**What this task involves**.
Take the entries below and print, exactly, the stretch from the line containing "5 | .e2m1 => 6" through the line containing "def FpCode.all : List", both included.

BEGIN

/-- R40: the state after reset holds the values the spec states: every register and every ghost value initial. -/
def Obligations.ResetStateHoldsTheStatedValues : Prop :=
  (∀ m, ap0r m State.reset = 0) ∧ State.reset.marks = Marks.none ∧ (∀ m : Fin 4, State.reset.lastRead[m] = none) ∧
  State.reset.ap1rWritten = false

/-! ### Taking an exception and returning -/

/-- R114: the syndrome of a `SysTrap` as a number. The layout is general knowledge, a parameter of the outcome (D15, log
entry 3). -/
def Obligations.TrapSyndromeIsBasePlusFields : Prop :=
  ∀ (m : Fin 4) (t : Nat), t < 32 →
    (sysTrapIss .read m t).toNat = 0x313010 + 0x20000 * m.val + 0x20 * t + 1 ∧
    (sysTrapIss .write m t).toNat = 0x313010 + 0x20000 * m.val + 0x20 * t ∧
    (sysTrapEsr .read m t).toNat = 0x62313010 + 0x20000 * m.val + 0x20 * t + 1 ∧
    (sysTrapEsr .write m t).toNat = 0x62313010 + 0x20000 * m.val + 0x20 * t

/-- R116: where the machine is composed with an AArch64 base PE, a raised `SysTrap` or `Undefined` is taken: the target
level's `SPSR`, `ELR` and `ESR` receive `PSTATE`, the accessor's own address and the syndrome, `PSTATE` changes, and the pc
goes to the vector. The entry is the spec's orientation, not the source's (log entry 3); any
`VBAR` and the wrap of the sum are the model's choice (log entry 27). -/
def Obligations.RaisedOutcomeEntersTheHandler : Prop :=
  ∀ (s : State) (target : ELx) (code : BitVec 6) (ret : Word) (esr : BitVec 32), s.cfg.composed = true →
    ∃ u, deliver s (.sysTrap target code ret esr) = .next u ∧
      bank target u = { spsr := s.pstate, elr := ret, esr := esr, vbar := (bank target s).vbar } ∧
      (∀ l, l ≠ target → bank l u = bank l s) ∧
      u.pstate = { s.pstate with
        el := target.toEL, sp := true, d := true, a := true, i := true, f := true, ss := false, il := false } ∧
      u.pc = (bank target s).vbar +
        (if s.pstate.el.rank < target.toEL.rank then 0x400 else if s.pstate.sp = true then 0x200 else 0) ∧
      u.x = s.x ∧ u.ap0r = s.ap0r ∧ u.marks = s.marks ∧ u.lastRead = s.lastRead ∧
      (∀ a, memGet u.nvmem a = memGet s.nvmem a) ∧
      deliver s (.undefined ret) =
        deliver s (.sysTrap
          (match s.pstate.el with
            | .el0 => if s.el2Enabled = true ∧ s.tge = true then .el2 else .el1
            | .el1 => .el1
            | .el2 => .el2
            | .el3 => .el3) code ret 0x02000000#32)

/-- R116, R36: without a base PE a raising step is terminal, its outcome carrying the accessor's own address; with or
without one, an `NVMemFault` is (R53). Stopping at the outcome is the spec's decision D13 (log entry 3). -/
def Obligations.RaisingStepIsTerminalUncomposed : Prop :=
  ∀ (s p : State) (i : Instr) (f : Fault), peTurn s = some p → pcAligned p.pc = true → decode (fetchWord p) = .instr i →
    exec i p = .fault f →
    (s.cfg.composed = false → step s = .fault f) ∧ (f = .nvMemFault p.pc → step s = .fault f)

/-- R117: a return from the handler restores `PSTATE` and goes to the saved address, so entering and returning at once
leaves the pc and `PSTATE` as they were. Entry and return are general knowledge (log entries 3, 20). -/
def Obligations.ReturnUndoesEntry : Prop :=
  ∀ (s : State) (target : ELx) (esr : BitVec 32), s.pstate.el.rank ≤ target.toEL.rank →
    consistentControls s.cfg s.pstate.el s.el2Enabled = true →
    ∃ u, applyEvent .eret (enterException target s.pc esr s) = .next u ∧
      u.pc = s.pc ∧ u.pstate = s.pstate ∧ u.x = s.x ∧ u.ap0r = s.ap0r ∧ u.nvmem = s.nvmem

END
BEGIN

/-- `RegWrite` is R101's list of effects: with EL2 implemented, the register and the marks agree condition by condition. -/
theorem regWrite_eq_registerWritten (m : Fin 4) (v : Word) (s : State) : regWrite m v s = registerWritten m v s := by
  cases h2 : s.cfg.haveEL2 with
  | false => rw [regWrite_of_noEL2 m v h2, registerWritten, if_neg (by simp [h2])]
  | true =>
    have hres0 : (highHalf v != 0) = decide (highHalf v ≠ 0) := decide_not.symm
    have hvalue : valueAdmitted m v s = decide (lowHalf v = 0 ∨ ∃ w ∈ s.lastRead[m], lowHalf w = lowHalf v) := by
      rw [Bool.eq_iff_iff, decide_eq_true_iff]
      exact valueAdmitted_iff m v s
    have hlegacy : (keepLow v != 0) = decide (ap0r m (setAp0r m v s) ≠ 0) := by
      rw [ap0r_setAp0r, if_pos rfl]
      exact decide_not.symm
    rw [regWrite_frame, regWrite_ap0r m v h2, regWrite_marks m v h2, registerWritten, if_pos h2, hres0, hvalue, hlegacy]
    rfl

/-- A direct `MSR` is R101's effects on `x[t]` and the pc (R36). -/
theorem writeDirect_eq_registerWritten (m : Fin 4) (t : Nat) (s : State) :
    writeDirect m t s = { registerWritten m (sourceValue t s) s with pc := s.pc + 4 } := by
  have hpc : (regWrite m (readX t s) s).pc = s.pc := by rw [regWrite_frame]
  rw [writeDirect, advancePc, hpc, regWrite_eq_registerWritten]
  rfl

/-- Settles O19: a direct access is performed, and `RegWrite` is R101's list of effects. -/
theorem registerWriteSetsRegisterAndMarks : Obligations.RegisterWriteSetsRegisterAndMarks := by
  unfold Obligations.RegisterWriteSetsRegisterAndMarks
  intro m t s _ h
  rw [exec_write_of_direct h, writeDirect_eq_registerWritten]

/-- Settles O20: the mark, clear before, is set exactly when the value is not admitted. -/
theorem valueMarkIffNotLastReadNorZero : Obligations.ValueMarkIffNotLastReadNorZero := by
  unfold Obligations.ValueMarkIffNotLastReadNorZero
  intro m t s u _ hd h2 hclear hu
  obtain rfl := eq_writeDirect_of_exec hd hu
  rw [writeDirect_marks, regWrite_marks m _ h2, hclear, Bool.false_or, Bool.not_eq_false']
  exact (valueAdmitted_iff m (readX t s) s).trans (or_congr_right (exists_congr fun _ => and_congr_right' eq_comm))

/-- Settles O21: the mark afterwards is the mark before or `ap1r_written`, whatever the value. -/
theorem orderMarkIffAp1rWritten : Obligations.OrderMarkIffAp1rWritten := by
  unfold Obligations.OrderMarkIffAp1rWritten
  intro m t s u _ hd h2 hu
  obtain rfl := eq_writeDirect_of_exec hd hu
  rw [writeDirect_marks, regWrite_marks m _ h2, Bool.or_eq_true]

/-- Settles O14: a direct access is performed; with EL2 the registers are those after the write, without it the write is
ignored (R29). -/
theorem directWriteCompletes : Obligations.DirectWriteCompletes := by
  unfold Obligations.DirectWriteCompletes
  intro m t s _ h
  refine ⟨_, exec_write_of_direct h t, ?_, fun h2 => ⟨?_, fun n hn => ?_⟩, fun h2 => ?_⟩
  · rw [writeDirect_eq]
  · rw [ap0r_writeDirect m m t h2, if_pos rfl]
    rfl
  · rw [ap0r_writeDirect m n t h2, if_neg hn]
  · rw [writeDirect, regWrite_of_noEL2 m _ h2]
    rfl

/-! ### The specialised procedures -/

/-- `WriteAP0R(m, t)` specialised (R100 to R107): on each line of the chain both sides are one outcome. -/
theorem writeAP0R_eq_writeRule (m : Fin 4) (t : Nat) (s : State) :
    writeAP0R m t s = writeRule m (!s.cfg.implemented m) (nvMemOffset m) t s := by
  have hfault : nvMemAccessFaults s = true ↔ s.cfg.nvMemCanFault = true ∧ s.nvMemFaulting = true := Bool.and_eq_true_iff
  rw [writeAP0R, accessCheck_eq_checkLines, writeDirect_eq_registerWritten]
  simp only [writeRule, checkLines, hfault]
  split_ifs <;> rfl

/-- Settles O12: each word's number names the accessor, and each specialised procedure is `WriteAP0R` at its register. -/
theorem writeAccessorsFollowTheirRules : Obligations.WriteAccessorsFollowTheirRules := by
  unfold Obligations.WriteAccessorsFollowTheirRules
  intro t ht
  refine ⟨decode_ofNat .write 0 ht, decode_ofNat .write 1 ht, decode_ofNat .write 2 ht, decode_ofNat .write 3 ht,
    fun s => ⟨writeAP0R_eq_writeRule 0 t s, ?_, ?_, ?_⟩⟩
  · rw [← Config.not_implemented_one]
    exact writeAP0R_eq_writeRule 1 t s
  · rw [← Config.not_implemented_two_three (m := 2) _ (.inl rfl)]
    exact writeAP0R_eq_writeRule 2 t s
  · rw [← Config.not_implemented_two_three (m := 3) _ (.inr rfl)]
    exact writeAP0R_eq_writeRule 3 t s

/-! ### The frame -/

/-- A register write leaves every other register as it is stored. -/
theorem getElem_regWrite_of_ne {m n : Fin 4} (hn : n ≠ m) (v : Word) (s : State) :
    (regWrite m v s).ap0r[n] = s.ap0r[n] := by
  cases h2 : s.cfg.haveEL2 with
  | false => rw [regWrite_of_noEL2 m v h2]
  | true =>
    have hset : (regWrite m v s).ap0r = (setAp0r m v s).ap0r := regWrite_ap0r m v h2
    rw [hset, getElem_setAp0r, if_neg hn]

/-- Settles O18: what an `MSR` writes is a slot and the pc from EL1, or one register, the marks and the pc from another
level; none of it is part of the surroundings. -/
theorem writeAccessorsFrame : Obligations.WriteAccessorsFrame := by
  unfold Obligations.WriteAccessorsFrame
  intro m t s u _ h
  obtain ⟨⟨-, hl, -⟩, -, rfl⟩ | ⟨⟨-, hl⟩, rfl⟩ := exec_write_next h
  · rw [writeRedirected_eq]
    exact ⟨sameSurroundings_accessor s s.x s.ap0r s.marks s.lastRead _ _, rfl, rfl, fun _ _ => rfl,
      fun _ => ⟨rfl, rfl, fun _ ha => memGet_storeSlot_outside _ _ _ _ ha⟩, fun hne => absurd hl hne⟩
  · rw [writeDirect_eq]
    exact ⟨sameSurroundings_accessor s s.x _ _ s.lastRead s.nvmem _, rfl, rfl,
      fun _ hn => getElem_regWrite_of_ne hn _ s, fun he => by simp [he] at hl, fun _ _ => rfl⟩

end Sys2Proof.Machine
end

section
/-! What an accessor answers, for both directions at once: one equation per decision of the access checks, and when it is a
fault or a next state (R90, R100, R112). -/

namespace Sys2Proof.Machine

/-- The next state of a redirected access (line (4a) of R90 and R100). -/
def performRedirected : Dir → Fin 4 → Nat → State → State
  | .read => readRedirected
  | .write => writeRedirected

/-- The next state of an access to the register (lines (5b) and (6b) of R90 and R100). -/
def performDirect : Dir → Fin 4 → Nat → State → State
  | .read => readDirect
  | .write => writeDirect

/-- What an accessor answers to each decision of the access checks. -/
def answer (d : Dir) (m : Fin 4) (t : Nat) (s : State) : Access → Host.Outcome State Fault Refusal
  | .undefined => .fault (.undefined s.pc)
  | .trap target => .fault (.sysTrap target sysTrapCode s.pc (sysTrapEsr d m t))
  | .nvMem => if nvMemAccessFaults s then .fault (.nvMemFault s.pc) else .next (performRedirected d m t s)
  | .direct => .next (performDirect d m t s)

END
BEGIN

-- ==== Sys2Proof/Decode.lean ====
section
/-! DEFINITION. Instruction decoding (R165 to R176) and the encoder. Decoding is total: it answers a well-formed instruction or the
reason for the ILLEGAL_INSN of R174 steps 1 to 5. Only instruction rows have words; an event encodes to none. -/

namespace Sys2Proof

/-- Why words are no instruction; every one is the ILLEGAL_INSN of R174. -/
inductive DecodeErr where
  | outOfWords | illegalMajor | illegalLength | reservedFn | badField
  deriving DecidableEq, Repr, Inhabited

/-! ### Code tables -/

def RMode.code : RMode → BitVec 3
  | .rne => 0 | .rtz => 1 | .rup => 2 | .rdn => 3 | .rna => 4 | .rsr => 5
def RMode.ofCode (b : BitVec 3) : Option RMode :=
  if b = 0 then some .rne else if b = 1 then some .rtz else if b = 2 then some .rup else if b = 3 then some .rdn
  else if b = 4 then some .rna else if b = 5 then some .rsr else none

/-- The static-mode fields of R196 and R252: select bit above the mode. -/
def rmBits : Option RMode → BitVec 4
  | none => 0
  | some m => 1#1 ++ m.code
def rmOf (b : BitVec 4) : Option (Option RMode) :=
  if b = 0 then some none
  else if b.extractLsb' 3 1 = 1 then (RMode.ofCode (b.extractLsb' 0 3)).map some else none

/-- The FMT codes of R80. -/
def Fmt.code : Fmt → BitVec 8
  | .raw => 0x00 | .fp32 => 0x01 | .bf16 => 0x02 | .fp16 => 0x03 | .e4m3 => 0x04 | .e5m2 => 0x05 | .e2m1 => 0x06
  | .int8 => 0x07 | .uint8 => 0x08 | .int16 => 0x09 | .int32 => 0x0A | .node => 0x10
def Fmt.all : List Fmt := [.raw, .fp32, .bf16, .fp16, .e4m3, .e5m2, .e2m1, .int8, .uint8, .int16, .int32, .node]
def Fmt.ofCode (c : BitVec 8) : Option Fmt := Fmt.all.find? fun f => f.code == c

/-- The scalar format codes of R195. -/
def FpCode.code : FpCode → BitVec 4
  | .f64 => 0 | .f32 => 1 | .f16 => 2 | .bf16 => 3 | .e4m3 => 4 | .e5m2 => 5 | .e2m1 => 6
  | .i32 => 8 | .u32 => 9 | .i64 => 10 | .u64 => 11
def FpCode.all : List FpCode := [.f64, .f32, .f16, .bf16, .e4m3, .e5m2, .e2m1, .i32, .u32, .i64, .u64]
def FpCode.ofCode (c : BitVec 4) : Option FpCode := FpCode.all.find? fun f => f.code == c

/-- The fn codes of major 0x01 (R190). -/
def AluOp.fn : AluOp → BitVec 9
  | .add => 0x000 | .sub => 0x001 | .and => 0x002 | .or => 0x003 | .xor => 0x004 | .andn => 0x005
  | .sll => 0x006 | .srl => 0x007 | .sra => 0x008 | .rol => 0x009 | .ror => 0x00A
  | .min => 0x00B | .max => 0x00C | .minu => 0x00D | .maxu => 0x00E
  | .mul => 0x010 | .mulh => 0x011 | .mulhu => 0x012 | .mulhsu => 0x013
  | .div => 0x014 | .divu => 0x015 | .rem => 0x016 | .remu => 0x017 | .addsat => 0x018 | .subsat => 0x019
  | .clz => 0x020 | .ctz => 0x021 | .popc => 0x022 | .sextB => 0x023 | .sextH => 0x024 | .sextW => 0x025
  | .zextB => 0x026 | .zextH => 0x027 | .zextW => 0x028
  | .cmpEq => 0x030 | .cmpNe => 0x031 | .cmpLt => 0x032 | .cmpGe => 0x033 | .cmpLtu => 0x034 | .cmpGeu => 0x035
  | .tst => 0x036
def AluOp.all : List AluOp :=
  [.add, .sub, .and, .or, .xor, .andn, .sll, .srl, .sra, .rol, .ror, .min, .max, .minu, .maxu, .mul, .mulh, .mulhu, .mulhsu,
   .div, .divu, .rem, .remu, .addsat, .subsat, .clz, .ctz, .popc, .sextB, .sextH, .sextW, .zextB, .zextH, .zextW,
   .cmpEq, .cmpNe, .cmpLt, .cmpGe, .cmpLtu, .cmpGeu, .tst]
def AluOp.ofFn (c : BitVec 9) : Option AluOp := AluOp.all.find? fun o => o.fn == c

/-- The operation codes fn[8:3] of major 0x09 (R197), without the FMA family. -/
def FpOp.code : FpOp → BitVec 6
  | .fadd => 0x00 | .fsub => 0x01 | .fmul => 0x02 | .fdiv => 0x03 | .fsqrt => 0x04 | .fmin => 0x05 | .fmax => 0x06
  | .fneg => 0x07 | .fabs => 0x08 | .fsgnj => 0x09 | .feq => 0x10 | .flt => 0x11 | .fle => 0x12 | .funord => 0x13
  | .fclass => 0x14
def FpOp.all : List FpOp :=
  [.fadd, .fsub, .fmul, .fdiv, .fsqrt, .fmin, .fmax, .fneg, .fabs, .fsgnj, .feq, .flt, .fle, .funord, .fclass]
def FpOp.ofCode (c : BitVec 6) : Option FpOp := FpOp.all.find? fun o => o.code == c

END

**Task solution**.
  | .f64 => 0 | .f32 => 1 | .f16 => 2 | .bf16 => 3 | .e4m3 => 4 | .e5m2 => 5 | .e2m1 => 6
  | .i32 => 8 | .u32 => 9 | .i64 => 10 | .u64 => 11
def FpCode.all : List FpCode := [.f64, .f32, .f16, .bf16, .e4m3, .e5m2, .e2m1, .i32, .u32, .i64, .u64]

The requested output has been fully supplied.